Saved data entries:

/-- Where the loader places an image: the context, and the pages that the host hands it for the image and for
tables. -/
def State.fjld (s : State) (place : Option (Nat × List Nat)) (args : List String) : State :=
  match fjldOpts args {} with
  | none => s.toolEnd 2 ["fjld: invalid invocation"]
  | some o =>
    if o.out.any unwritable then s.toolEnd 2 ["fjld: invalid invocation"]
    else match readAll s.tools.files o.objs with
    | .error d => s.toolEnd 2 [if d.code.isEmpty then "fjld: " ++ d.text else errLine d.code none d.text]
    | .ok objs =>
      match optionFault o objs, s.chooseBase (place.map (·.1)) o objs with
      | some d, _ => s.toolEnd 2 [errLine d.code none d.text]
      | none, none => s.toolEnd 2 [errLine "L105" none "no free range for image"]
      | none, some base =>
        let s := { s with free := s.free + 1 }
        let (pieces, secs) := placeImage objs base
        let im : Image := { objs := objs, pieces := pieces, secs := secs, binds := o.binds }
        match im.load with
        | .error e => s.toolEnd 2 e.reverse
        | .ok x =>
          let len := imageEnd base secs - base
          let bs := imageBytes base len x.pieces
          let group (f : String → Bool) : Nat :=
            imageEnd base (secs.filter fun t => f t.1)
          let placed : Option State := match place with
            | none => some s
            | some (c, pages) => (s.ctx c).bind fun ctx =>
                s.placeInto ctx base len (group (· == ".text"))
                  (roundUp (group fun n => n != ".data" && n != ".bss") 65536) bs pages |>.map fun s =>
                  match s.ctx c with
                  | some ctx => s.setCtx c { ctx with images := (base, len) :: ctx.images }
                  | none => s
          match placed with
          | none => s.toolEnd 2 ["fjld: no memory for image"]
          | some s =>
            let s := match o.out with
              | some f =>
                let file := bs ++ bytesOf (joinLines (im.map base x.rejected)).toList
                { s with tools := { s.tools with files := tput s.tools.files f file } }
              | none => s
            s.toolEnd (if x.rejected.isEmpty then 0 else 1) x.err.reverse

/-- FJLD_RUN (R94). -/
def execFjldRun (place : Option (Nat × List Nat)) (args : List String) (s : State) :
    Host.Outcome State Fault Refusal :=
  .next (s.fjld place args)

end Sys2Proof.Machine
end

What to work on:
In the entries above, which lines hold the string "objs"? Report all of them.

Output of the task:
    else match readAll s.tools.files o.objs with
    | .ok objs =>
      match optionFault o objs, s.chooseBase (place.map (·.1)) o objs with
        let (pieces, secs) := placeImage objs base
        let im : Image := { objs := objs, pieces := pieces, secs := secs, binds := o.binds }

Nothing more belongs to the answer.